O sensoriamento remoto proporciona uma visão sinótica da superfície, permitindo a análise e o mapeamento da distribuição espacial das áreas plantadas. Com esses mapas é possível detectar regiões com maior ou menor produção de biomassa dentro das áreas de plantio, auxiliando os técnicos encarregados a estimar a produção das usinas, direcionando suas observações de campo.

 

Serviço pode ser usado em mapeamento de mata

 

A tecnologia multiespectral pode ser aplicada em qualquer cultura agrícola e também no estudo de florestas. A fundação para preservação da Mata Santa Genebra, em Campinas, estuda contratar os serviços de mapeamento das clareiras existentes na área, que não são detectadas pelas imagens do Landsat (satélite de prospecção espacial). O satélite Landsat 7 fornece imagens com resolução de 30m X 30m para cada ponto (pixel), enquanto a imagem multiespectral obtida por videografia digital pode fornecer pontos de até 10cm X 10cm. A resolução espacial é reduzida ou ampliada de acordo com a altitude dos aviões ou helicópteros, pelo controle da distância de captação das imagens, o que não é possível com satélites.

Pelas imagens obtidas é fácil identificar as áreas onde há cana, pasto, frutas, grãos, florestas, eucalipto, cursos de água, terra nua etc. Difícil é distinguir culturas muito semelhantes, tais como soja e feijão. “Nesses casos, somente trabalhando com dados multitemporais, ou seja, com imagens captadas em épocas diferentes, acompanhando o desenvolvimento da planta ao longo do tempo”, esclarece Rocha. “Ou através de imagem hiperespectral, ainda pouco disponível, o que ocorrerá em breve. Aí reside a importância da pesquisa. Estamos realizando um trabalho de vanguarda na área, que futuramente terá aplicações mais eficientes”, acrescenta Rubens Augusto Camargo Lamparelli, pesquisador do Centro de Ensino e Pesquisas em Agricultura (Cepagri), que integra o Grupo de Geoprocessamento.
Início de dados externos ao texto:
-- ==== Sys2Proof/Machine/Vector.lean ====
section
/-! DEFINITION. Vector instructions (07): lanes, arithmetic, moves, compares, conversions, reductions, permutes, functions, sort,
loads and stores, with their short forms (R83). The block gathers stand with the engine commands. -/

namespace Sys2Proof.Machine

open Sys2Proof Decode

/-! Types (R125). -/

def fv (t : BitVec 4) : Bool := decide (1 ≤ t.toNat ∧ t.toNat ≤ 3)
def iv (t : BitVec 4) : Bool := decide (8 ≤ t.toNat ∧ t ≠ 0xB ∧ t ≠ 0xF)
def f8 (t : BitVec 4) : Bool := decide (t = 4 ∨ t = 5)
def fvIv (t : BitVec 4) : Bool := fv t || iv t
/-- The format of a vector TYPE: 0x0 is 32 raw bits. -/
def vecFmt (t : BitVec 4) : Fmt := if t = 0 then .nat 32 else (tyA t).getD (.nat 32)
/-- R86: MOD of an instruction that rounds. -/
def mdRounds (md : BitVec 4) : Bool := decide (md.toNat % 8 ≤ 4)
/-- MOD of an instruction that rounds floats and saturates integers (R128). -/
def mdArith (f : Fields) : Bool := if fv f.ty then mdRounds f.md else satOnly f.md

/-! Lanes (R126, R127). -/

/-- LaneRd as an exact value. -/
def laneVal (m : Fmt) (x : Lane) : FVal := fvalOf m (x.toNat % 2 ^ m.width)
/-- LaneRd as 32 bits: an In element sign-extended, any other zero-extended. -/
def laneExt (m : Fmt) (x : Nat) : Lane :=
  match m with
  | .int n => (BitVec.ofNat n x).signExtend 32
  | _ => BitVec.ofNat 32 (x % 2 ^ m.width)
def laneRd (m : Fmt) (x : Lane) : Lane := laneExt m x.toNat
/-- The rounding of a MOD; vector results keep subnormals. -/
def rndOf (md : BitVec 4) : Rnd := { mode := rmodeOf md, sat := satOf md }
/-- LaneFit. -/
def laneFit (m : Fmt) (r : Rnd) (v : FVal) (d : Draw) : Lane × Draw :=
  if m.isFloat then let (x, d) := roundF m r v d; (BitVec.ofNat 32 x, d)
  else let (x, d) := fitInt m r.sat (Sem.floor v) d; (laneExt m x, d)

/-- Lanes computed in ascending order where they are enabled (R26, R127). -/
def eachLane (en : BitVec 64) (f : Nat → Draw → Lane × Draw) (d : Draw) : LaneVec × Draw :=
  let r := (List.range 64).foldl (fun (acc : List Lane × Draw) i =>
    if en.getLsbD i then let (x, d) := f i acc.2; (acc.1 ++ [x], d) else (acc.1 ++ [0], acc.2)) ([], d)
  (tab 64 fun i => r.1.getD i 0, r.2)

def State.vecA (s : State) : LaneVec := s.core.q.getV s.core.q.ir.sa.toNat
def State.vecB (s : State) : LaneVec := s.core.q.getV s.core.q.ir.sb.toNat
def State.vecC (s : State) : LaneVec := s.core.q.getV s.core.q.ir.sc.toNat
/-- The lanes enabled (R84). -/
def State.enabled (s : State) : BitVec 64 := enMask s.core.q s.core.q.ir
/-- The low 32 bits of S(SB). -/
def State.scalarB (s : State) : Lane := s.srcB.setWidth 32

/-- R178: a vector instruction waits while a tile operation occupies the Vector Unit. -/
def vecHold (s : State) : Option State := if s.cyc < s.core.q.vecBusy then some s else none
/-- The issue of a vector instruction whose predicate acts on lanes. -/
def vecIssue (sh : Shape) (lat : Option Nat) (body : State → Res) (s : State) : Out := issueWith sh lat vecHold true body s

/-- A vector result of fixed latency, computed lane by lane. -/
def lanesTo (lat : Nat) (f : State → Nat → Draw → Lane × Draw) (s : State) : Res :=
  let (x, d) := eachLane s.enabled (f s) s.core.draw
  .done ({ s with core := s.core.drawn d }.writeV lat s.core.q.ir.dst s.enabled x)
/-- A vector result that fills between `lo` and `hi` cyc after issue (R129, R141). -/
def lanesFill (lo hi : Nat) (f : State → Nat → Draw → Lane × Draw) (s : State) : Res :=
  let (x, d) := eachLane s.enabled (f s) s.core.draw
  if s.enabled = 0 then .done s
  else .done ({ s with core := s.core.drawn d }.fillIn (some (.v (s.core.q.ir.dst.setWidth 5))) (.value (.lanes s.enabled x)) lo hi)
/-- A cross-lane result (R127): every lane is computed, and the predicate gates the lanes written. -/
def crossTo (lat : Nat) (f : State → LaneVec) (s : State) : Res := .done (s.writeV lat s.core.q.ir.dst s.enabled (f s))

/-! Shapes. -/

def shV2 (f : Fields) : Shape := { dst := .v, sa := .v, sb := .v, tyOk := fvIv f.ty, mdOk := mdArith f, immOk := decide (f.imm = 0) }
def shVmul (f : Fields) : Shape := { shV2 f with emp := if iv f.ty then .long else .zero }
def shVmuls (f : Fields) : Shape := { shVmul f with sb := .s }
def shVadds (f : Fields) : Shape := { shV2 f with sb := .s }
def shFma (f : Fields) : Shape := { shV2 f with sc := .v, tyOk := fv f.ty }
def shMinMax (f : Fields) : Shape := { shV2 f with mdOk := decide (f.md = 0) }
def shSign (f : Fields) : Shape := { shV2 f with sb := .unused, mdOk := if fv f.ty then decide (f.md = 0) else satOnly f.md }
def shVraw2 (f : Fields) : Shape := { plainTy f with dst := .v, sa := .v, sb := .v }
def shVraw1 (f : Fields) : Shape := { plainTy f with dst := .v, sa := .v }
def shVaddi (f : Fields) : Shape := { dst := .v, sa := .v, tyOk := iv f.ty, mdOk := satOnly f.md }
def shVandi (f : Fields) : Shape := { shVraw1 f with immOk := true }
def shVshi (f : Fields) : Shape := { shVraw1 f with immOk := decide (f.imm.toNat < 32) }
def anyLaneTy (t : BitVec 4) : Bool := decide (t = 0) || fvIv t || f8 t
def shVsel (f : Fields) : Shape := { shVraw2 f with sa := .m, sc := .v, tyOk := anyLaneTy f.ty }
def shVbcast (f : Fields) : Shape := { plainTy f with dst := .v, sa := .s }
def shVins (f : Fields) : Shape := { plainTy f with dst := .v, sa := .v, sb := .s, sc := .s }
def shVext (f : Fields) : Shape := { plainTy f with dst := .s, sa := .v, sb := .s, tyOk := anyLaneTy f.ty }
def shViota (f : Fields) : Shape := { dst := .v, sa := .s, sb := .s, tyOk := iv f.ty, mdOk := satOnly f.md, immOk := decide (f.imm = 0) }
def shVcmp (f : Fields) : Shape :=
  { dst := .m, sa := .v, sb := .v, tyOk := fvIv f.ty, mdOk := condOk f.md (fv f.ty), immOk := decide (f.imm = 0) }
def shVclass (f : Fields) : Shape := { dst := .m, sa := .v, sb := .s, tyOk := fv f.ty, mdOk := decide (f.md = 0), immOk := decide (f.imm = 0) }
/-- Formats of VCVT (R135). -/
def cvtFmt (c : Nat) : Bool := decide (1 ≤ c ∧ c ≤ 5) || decide (8 ≤ c ∧ c ≤ 14 ∧ c ≠ 11)
def cvtMd (f : Fields) : Bool :=
  let src := (fmtOfCode (immBits f 0 5)).getD .f32
  if (vecFmt f.ty).isInt && src.isInt then satOnly f.md else mdRounds f.md
/-- VCVT (R135). Which MOD a refused source type asks for is open; the model asks for that of R86 (DESIGN CHOICE, log 113): it decides
between details 3 and 4. -/
def shVcvt (f : Fields) : Shape :=
  { dst := .v, sa := .v, tyOk := cvtFmt f.ty.toNat,
    mdOk := if cvtFmt (immBits f 0 5) then cvtMd f else mdRounds f.md,
    immOk := cvtFmt (immBits f 0 5) && decide (f.imm.toNat < 32) }
def shE2 (f : Fields) : Shape := { dst := .v, sa := .v, tyOk := fv f.ty, mdOk := mdRounds f.md, immOk := decide (f.imm = 0) }
def shBn (f : Fields) : Shape :=
  { dst := .v, sa := .v, tyOk := decide (9 ≤ f.ty.toNat), mdOk := mdRounds f.md, immOk := decide (1 ≤ f.imm.toNat ∧ f.imm.toNat ≤ 3) }
def shVradd (f : Fields) : Shape :=
  { dst := .s, sa := .v, tyOk := fvIv f.ty, mdOk := if fv f.ty then mdRounds f.md else decide (f.md = 0), immOk := decide (f.imm = 0) }
def shVrmin (f : Fields) : Shape := { shVradd f with mdOk := decide (f.md = 0) }
def shVperm2 (f : Fields) : Shape := { shVraw2 f with sc := .v }
def narrow (t : BitVec 4) : Bool := (fvIv t || f8 t) && decide ((vecFmt t).width ≤ 16)
def shVpack (f : Fields) : Shape := { shVraw2 f with tyOk := narrow f.ty }
def shVunpk (f : Fields) : Shape := { shVpack f with sb := .s }
def shVrot (f : Fields) : Shape := { shVraw1 f with immOk := decide (f.imm.toNat < 64) }
def shVfun (f : Fields) (md : Bool) : Shape := { dst := .v, sa := .v, tyOk := fv f.ty, mdOk := md, immOk := decide (f.imm = 0) }
def shVlog (f : Fields) : Shape := { shVfun f (decide (f.md = 0)) with emp := .long }
def shVscl (f : Fields) : Shape := { shVfun f (mdRounds f.md) with sb := .v }
def shVsort (f : Fields) : Shape := { dst := .v, sa := .v, tyOk := fvIv f.ty, mdOk := decide (f.md.toNat ≤ 1), immOk := decide (f.imm = 0) }

/-- R129: floating-point arithmetic 4 cyc, integer 2. -/
def arithLat (f : Fields) : Nat := if fv f.ty then 4 else 2

/-! Arithmetic (R128 to R131). -/

/-- A two-source operation on exact values, the second source given. -/
def vecBinary (op : Rnd → FVal → FVal → FVal) (b : State → Nat → Lane) (s : State) (i : Nat) (d : Draw) : Lane × Draw :=
  let f := s.core.q.ir
  let m := vecFmt f.ty
  laneFit m (rndOf f.md) (op (rndOf f.md) (laneVal m (vat s.vecA i)) (laneVal m (b s i))) d
/-- R22: the sign of an exact zero sum follows the rounding mode. -/
def addVal (r : Rnd) (a b : FVal) : FVal := Sem.add (r.mode == .rd) a b
def subVal (r : Rnd) (a b : FVal) : FVal := addVal r a (Sem.neg b)
def mulVal (_ : Rnd) (a b : FVal) : FVal := Sem.mul a b
def laneB (s : State) (i : Nat) : Lane := vat s.vecB i
def laneSB (s : State) (_ : Nat) : Lane := s.scalarB

/-- R128: a fused operation of three sources. -/
def vecFused (op : Rnd → FVal → FVal → FVal → FVal) (s : State) (i : Nat) (d : Draw) : Lane × Draw :=
  let f := s.core.q.ir
  let m := vecFmt f.ty
  let v (x : LaneVec) := laneVal m (vat x i)
  laneFit m (rndOf f.md) (op (rndOf f.md) (v s.vecA) (v s.vecB) (v s.vecC)) d

/-- The order of R130 on values: −0 below +0. -/
def ltV (a b : FVal) : Bool :=
  match Sem.cmp a b with
  | .lt => true
  | .gt => false
  | .eq => Sem.negative a && !Sem.negative b
/-- R130: MinV and MaxV. -/
def minV (a b : FVal) : FVal := if Sem.isNaN a then b else if Sem.isNaN b then a else if ltV b a then b else a
def maxV (a b : FVal) : FVal := if Sem.isNaN a then b else if Sem.isNaN b then a else if ltV a b then b else a

/-- R130: absolute value and negation; the sign of an integer result is arithmetic. -/
def vecUnary (op : FVal → FVal) (s : State) (i : Nat) (d : Draw) : Lane × Draw :=
  let f := s.core.q.ir
  let m := vecFmt f.ty
  laneFit m { sat := satOf f.md } (op (laneVal m (vat s.vecA i))) d

def rawBinary (op : Lane → Lane → Lane) (b : State → Nat → Lane) (s : State) (i : Nat) (d : Draw) : Lane × Draw :=
  (op (vat s.vecA i) (b s i), d)
def immLane (s : State) (_ : Nat) : Lane := s.core.q.ir.imm.signExtend 32
def laneShl (a b : Lane) : Lane := a <<< (b.toNat % 32)
def laneShr (a b : Lane) : Lane := a >>> (b.toNat % 32)
def laneSra (a b : Lane) : Lane := a.sshiftRight (b.toNat % 32)

def vecArith (op : Rnd → FVal → FVal → FVal) (s : State) : Out :=
  vecIssue (shV2 s.core.q.ir) (some (arithLat s.core.q.ir)) (lanesTo (arithLat s.core.q.ir) (vecBinary op laneB)) s
def vecArithS (op : Rnd → FVal → FVal → FVal) (s : State) : Out :=
  vecIssue (shVadds s.core.q.ir) (some (arithLat s.core.q.ir)) (lanesTo (arithLat s.core.q.ir) (vecBinary op laneSB)) s
/-- R129: a product of integers is long-latency. -/
def vecMulWith (sh : Shape) (b : State → Nat → Lane) (s : State) : Out :=
  if iv s.core.q.ir.ty then vecIssue sh none (lanesFill 5 9 (vecBinary mulVal b)) s
  else vecIssue sh (some 4) (lanesTo 4 (vecBinary mulVal b)) s
def vecFma (op : Rnd → FVal → FVal → FVal → FVal) (s : State) : Out :=
  vecIssue (shFma s.core.q.ir) (some 4) (lanesTo 4 (vecFused op)) s
def vecMinMax (op : FVal → FVal → FVal) (s : State) : Out :=
  vecIssue (shMinMax s.core.q.ir) (some (arithLat s.core.q.ir)) (lanesTo (arithLat s.core.q.ir) (vecBinary (fun _ => op) laneB)) s
def vecSign (op : FVal → FVal) (s : State) : Out :=
  vecIssue (shSign s.core.q.ir) (some (arithLat s.core.q.ir)) (lanesTo (arithLat s.core.q.ir) (vecUnary op)) s
def vecRaw (op : Lane → Lane → Lane) (s : State) : Out := vecIssue (shVraw2 s.core.q.ir) (some 2) (lanesTo 2 (rawBinary op laneB)) s
def vecShiftImm (op : Lane → Lane → Lane) (s : State) : Out :=
  vecIssue (shVshi s.core.q.ir) (some 2) (lanesTo 2 (rawBinary op immLane)) s
def vecMove (s : State) : Out := vecIssue (shVraw1 s.core.q.ir) (some 2) (lanesTo 2 fun s i d => (vat s.vecA i, d)) s

/-! Compares (R133, R134). -/

/-- A mask result of latency 2. -/
def maskTo (p : State → Nat → Bool) (s : State) : Res :=
  .done (s.writeM 2 s.core.q.ir.dst s.enabled
    (BitVec.ofNat 64 ((List.range 64).foldl (fun n i => if s.enabled.getLsbD i && p s i then n + 2 ^ i else n) 0)))
def cmpLane (s : State) (i : Nat) : Bool :=
  let f := s.core.q.ir
  let m := vecFmt f.ty
  condFlt f.md (laneVal m (vat s.vecA i)) (laneVal m (vat s.vecB i))
/-- The class number of R134. -/
def classOf (m : Fmt) (v : FVal) : Nat :=
  match v with
  | .nan => 8
  | .inf s => if s then 0 else 7
  | .fin s k _ =>
    if k = 0 then (if s then 3 else 4)
    else if k < 2 ^ m.frac then (if s then 2 else 5)
    else if s then 1 else 6
def classLane (s : State) (i : Nat) : Bool :=
  let m := vecFmt s.core.q.ir.ty
  s.srcB.getLsbD (classOf m (laneVal m (vat s.vecA i)))

/-! Conversions (R135 to R138). -/

def cvtLane (s : State) (i : Nat) (d : Draw) : Lane × Draw :=
  let f := s.core.q.ir
  let m := vecFmt f.ty
  let src := (fmtOfCode (immBits f 0 5)).getD .f32
  let v := laneVal src (vat s.vecA i)
  if src.isFloat && m.isInt then let (x, d) := floatToInt m (rmodeOf f.md) v d; (laneExt m x, d)
  else laneFit m (rndOf f.md) v d

/-- The 256-byte image of a register (R125), and a register from one. -/
def imageOf (v : LaneVec) : List Byte := v.toList.flatMap fun x => leBytes 4 x.toNat
def laneOfImage (bs : List Byte) : LaneVec :=
  let a := bs.toArray
  tab 64 fun i => BitVec.ofNat 32 (leNat ((List.range 4).map fun j => a.getD (4 * i + j) 0))

/-- A cross-lane instruction that rounds: the whole result, its events and its draws (R127). -/
def crossDraw (lat : Nat) (f : State → Draw → LaneVec × Draw) (s : State) : Res :=
  let (x, d) := f s s.core.draw
  .done ({ s with core := s.core.drawn d }.writeV lat s.core.q.ir.dst s.enabled x)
Com base nos mapas fornecidos pelos pesquisadores, acompanhados de um relatório simplificado do comportamento das áreas filmadas, o agricultor pode planejar melhor sua produção. “O produtor, mesmo sendo leigo na tecnologia, conhece muito bem sua propriedade e identifica as ocorrências nas imagens”, afirma Lamparelli. Existem apenas quatro câmeras semelhantes no Brasil, todas em órgãos de pesquisa e universidades. Por uma questão de custo e também por falta de conhecimento, a tecnologia ainda é pouco utilizada por pequenos produtores.